連載作品を書き飽きた時に書いた短編です。続きの話は時間があれば。


 ……春は嫌いだ。


 爽やかな春の風に吹かれながら、そんなことを考える。

 色とりどりの飲料が並ぶ自動販売機にちゃりん、と澄んだ音を立てて小銭が飲み込まれた。

 真っ赤な帯が目に眩しい、コーラのボタンを押し、それを取り出す。


 顔を上げると、自販機のガラスに写った満開の桜が目に入った。ガラス越しに散りゆく薄紅色の花を眺めていると、見覚えのある人物が近づいてくる。


 「よお」


 「……どうも」


 素っ気ない挨拶を交わしつつ、ふらりと場所を譲ると、「あ」という小さな声が聞こえてきた。


 振り向くと、湯気の立つカップを持った少女の姿。


 「……暑いのによく飲めるな」


 「……っ!?」


 もう立ち去ったと思われていたのだろうか、少女はビクリと肩を震わせ、こちらを伺う。

 

 「……別にいいじゃないですか、あったかいのでも」


 「お前は猫舌だろうが」


 ちびちびと、熱そうにカップの中身を啜り始めた少女に、思わず苦笑を浮かべてしまう。

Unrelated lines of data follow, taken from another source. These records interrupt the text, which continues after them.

@[simp] theorem setReg_v (x : Nibble) (b : Byte) : (s.setReg x b).v = s.v.set x.toNat b (by have := x.isLt; omega) := rfl
@[simp] theorem setReg_pc (x : Nibble) (b : Byte) : (s.setReg x b).pc = s.pc := rfl
@[simp] theorem setReg_index (x : Nibble) (b : Byte) : (s.setReg x b).index = s.index := rfl
@[simp] theorem setReg_dt (x : Nibble) (b : Byte) : (s.setReg x b).dt = s.dt := rfl
@[simp] theorem setReg_st (x : Nibble) (b : Byte) : (s.setReg x b).st = s.st := rfl
@[simp] theorem setReg_stack (x : Nibble) (b : Byte) : (s.setReg x b).stack = s.stack := rfl
@[simp] theorem setReg_mem (x : Nibble) (b : Byte) : (s.setReg x b).mem = s.mem := rfl
@[simp] theorem setReg_disp (x : Nibble) (b : Byte) : (s.setReg x b).disp = s.disp := rfl
@[simp] theorem setReg_keys (x : Nibble) (b : Byte) : (s.setReg x b).keys = s.keys := rfl
@[simp] theorem setReg_fault (x : Nibble) (b : Byte) : (s.setReg x b).fault = s.fault := rfl
@[simp] theorem setReg_diagLog (x : Nibble) (b : Byte) : (s.setReg x b).diagLog = s.diagLog := rfl
@[simp] theorem setReg_draws (x : Nibble) (b : Byte) : (s.setReg x b).draws = s.draws := rfl
@[simp] theorem setReg_config (x : Nibble) (b : Byte) : (s.setReg x b).config = s.config := rfl

@[simp] theorem setRegs_v (v : Vector Byte 16) : (s.setRegs v).v = v := rfl
@[simp] theorem setRegs_pc (v : Vector Byte 16) : (s.setRegs v).pc = s.pc := rfl
@[simp] theorem setRegs_index (v : Vector Byte 16) : (s.setRegs v).index = s.index := rfl
@[simp] theorem setRegs_dt (v : Vector Byte 16) : (s.setRegs v).dt = s.dt := rfl
@[simp] theorem setRegs_st (v : Vector Byte 16) : (s.setRegs v).st = s.st := rfl
@[simp] theorem setRegs_stack (v : Vector Byte 16) : (s.setRegs v).stack = s.stack := rfl
@[simp] theorem setRegs_mem (v : Vector Byte 16) : (s.setRegs v).mem = s.mem := rfl
@[simp] theorem setRegs_disp (v : Vector Byte 16) : (s.setRegs v).disp = s.disp := rfl
@[simp] theorem setRegs_keys (v : Vector Byte 16) : (s.setRegs v).keys = s.keys := rfl
@[simp] theorem setRegs_fault (v : Vector Byte 16) : (s.setRegs v).fault = s.fault := rfl
@[simp] theorem setRegs_diagLog (v : Vector Byte 16) : (s.setRegs v).diagLog = s.diagLog := rfl
@[simp] theorem setRegs_draws (v : Vector Byte 16) : (s.setRegs v).draws = s.draws := rfl
@[simp] theorem setRegs_config (v : Vector Byte 16) : (s.setRegs v).config = s.config := rfl

@[simp] theorem setPc_v (a : Addr) : (s.setPc a).v = s.v := rfl
@[simp] theorem setPc_pc (a : Addr) : (s.setPc a).pc = a := rfl
@[simp] theorem setPc_index (a : Addr) : (s.setPc a).index = s.index := rfl
@[simp] theorem setPc_dt (a : Addr) : (s.setPc a).dt = s.dt := rfl
@[simp] theorem setPc_st (a : Addr) : (s.setPc a).st = s.st := rfl
@[simp] theorem setPc_stack (a : Addr) : (s.setPc a).stack = s.stack := rfl
@[simp] theorem setPc_mem (a : Addr) : (s.setPc a).mem = s.mem := rfl
@[simp] theorem setPc_disp (a : Addr) : (s.setPc a).disp = s.disp := rfl
@[simp] theorem setPc_keys (a : Addr) : (s.setPc a).keys = s.keys := rfl
@[simp] theorem setPc_fault (a : Addr) : (s.setPc a).fault = s.fault := rfl
@[simp] theorem setPc_diagLog (a : Addr) : (s.setPc a).diagLog = s.diagLog := rfl
@[simp] theorem setPc_draws (a : Addr) : (s.setPc a).draws = s.draws := rfl
@[simp] theorem setPc_config (a : Addr) : (s.setPc a).config = s.config := rfl

@[simp] theorem setIndex_v (a : Addr) : (s.setIndex a).v = s.v := rfl
@[simp] theorem setIndex_pc (a : Addr) : (s.setIndex a).pc = s.pc := rfl
@[simp] theorem setIndex_index (a : Addr) : (s.setIndex a).index = a := rfl
@[simp] theorem setIndex_dt (a : Addr) : (s.setIndex a).dt = s.dt := rfl
@[simp] theorem setIndex_st (a : Addr) : (s.setIndex a).st = s.st := rfl
@[simp] theorem setIndex_stack (a : Addr) : (s.setIndex a).stack = s.stack := rfl
@[simp] theorem setIndex_mem (a : Addr) : (s.setIndex a).mem = s.mem := rfl
@[simp] theorem setIndex_disp (a : Addr) : (s.setIndex a).disp = s.disp := rfl
@[simp] theorem setIndex_keys (a : Addr) : (s.setIndex a).keys = s.keys := rfl
@[simp] theorem setIndex_fault (a : Addr) : (s.setIndex a).fault = s.fault := rfl
@[simp] theorem setIndex_diagLog (a : Addr) : (s.setIndex a).diagLog = s.diagLog := rfl
@[simp] theorem setIndex_draws (a : Addr) : (s.setIndex a).draws = s.draws := rfl
@[simp] theorem setIndex_config (a : Addr) : (s.setIndex a).config = s.config := rfl

@[simp] theorem setDT_v (b : Byte) : (s.setDT b).v = s.v := rfl
@[simp] theorem setDT_pc (b : Byte) : (s.setDT b).pc = s.pc := rfl
@[simp] theorem setDT_index (b : Byte) : (s.setDT b).index = s.index := rfl
@[simp] theorem setDT_dt (b : Byte) : (s.setDT b).dt = b := rfl
@[simp] theorem setDT_st (b : Byte) : (s.setDT b).st = s.st := rfl
@[simp] theorem setDT_stack (b : Byte) : (s.setDT b).stack = s.stack := rfl
@[simp] theorem setDT_mem (b : Byte) : (s.setDT b).mem = s.mem := rfl
@[simp] theorem setDT_disp (b : Byte) : (s.setDT b).disp = s.disp := rfl
@[simp] theorem setDT_keys (b : Byte) : (s.setDT b).keys = s.keys := rfl
@[simp] theorem setDT_fault (b : Byte) : (s.setDT b).fault = s.fault := rfl
@[simp] theorem setDT_diagLog (b : Byte) : (s.setDT b).diagLog = s.diagLog := rfl
@[simp] theorem setDT_draws (b : Byte) : (s.setDT b).draws = s.draws := rfl
@[simp] theorem setDT_config (b : Byte) : (s.setDT b).config = s.config := rfl

@[simp] theorem setST_v (b : Byte) : (s.setST b).v = s.v := rfl
@[simp] theorem setST_pc (b : Byte) : (s.setST b).pc = s.pc := rfl
@[simp] theorem setST_index (b : Byte) : (s.setST b).index = s.index := rfl
@[simp] theorem setST_dt (b : Byte) : (s.setST b).dt = s.dt := rfl
@[simp] theorem setST_st (b : Byte) : (s.setST b).st = b := rfl
@[simp] theorem setST_stack (b : Byte) : (s.setST b).stack = s.stack := rfl
@[simp] theorem setST_mem (b : Byte) : (s.setST b).mem = s.mem := rfl
@[simp] theorem setST_disp (b : Byte) : (s.setST b).disp = s.disp := rfl
@[simp] theorem setST_keys (b : Byte) : (s.setST b).keys = s.keys := rfl
@[simp] theorem setST_fault (b : Byte) : (s.setST b).fault = s.fault := rfl
@[simp] theorem setST_diagLog (b : Byte) : (s.setST b).diagLog = s.diagLog := rfl
@[simp] theorem setST_draws (b : Byte) : (s.setST b).draws = s.draws := rfl
@[simp] theorem setST_config (b : Byte) : (s.setST b).config = s.config := rfl

@[simp] theorem setStack_v (es : List Addr) : (s.setStack es).v = s.v := rfl
@[simp] theorem setStack_pc (es : List Addr) : (s.setStack es).pc = s.pc := rfl
@[simp] theorem setStack_index (es : List Addr) : (s.setStack es).index = s.index := rfl
@[simp] theorem setStack_dt (es : List Addr) : (s.setStack es).dt = s.dt := rfl
@[simp] theorem setStack_st (es : List Addr) : (s.setStack es).st = s.st := rfl
@[simp] theorem setStack_stack (es : List Addr) : (s.setStack es).stack = es := rfl
@[simp] theorem setStack_mem (es : List Addr) : (s.setStack es).mem = s.mem := rfl
@[simp] theorem setStack_disp (es : List Addr) : (s.setStack es).disp = s.disp := rfl
@[simp] theorem setStack_keys (es : List Addr) : (s.setStack es).keys = s.keys := rfl
@[simp] theorem setStack_fault (es : List Addr) : (s.setStack es).fault = s.fault := rfl
@[simp] theorem setStack_diagLog (es : List Addr) : (s.setStack es).diagLog = s.diagLog := rfl
@[simp] theorem setStack_draws (es : List Addr) : (s.setStack es).draws = s.draws := rfl
@[simp] theorem setStack_config (es : List Addr) : (s.setStack es).config = s.config := rfl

 数歩分の距離を詰め、少女の手からカップを強奪し、代わりに未開封の炭酸飲料コーラを滑りこませる。


 「……ありがとう、ございます」


 「ん」


 短く返し、カップの中身を渇いた喉へと流しこんだ。


 まるで出汁か何かのような旨味と、酸味。鼻に抜ける梅の香り。


 「……梅昆布茶かよ」


 「……間違えたんですよ。先輩の意地悪」


 頬を赤らめ、上目遣いで見つめてくる表情も、少し拗ねている時の口調も、一ヶ月前と何も変わらない。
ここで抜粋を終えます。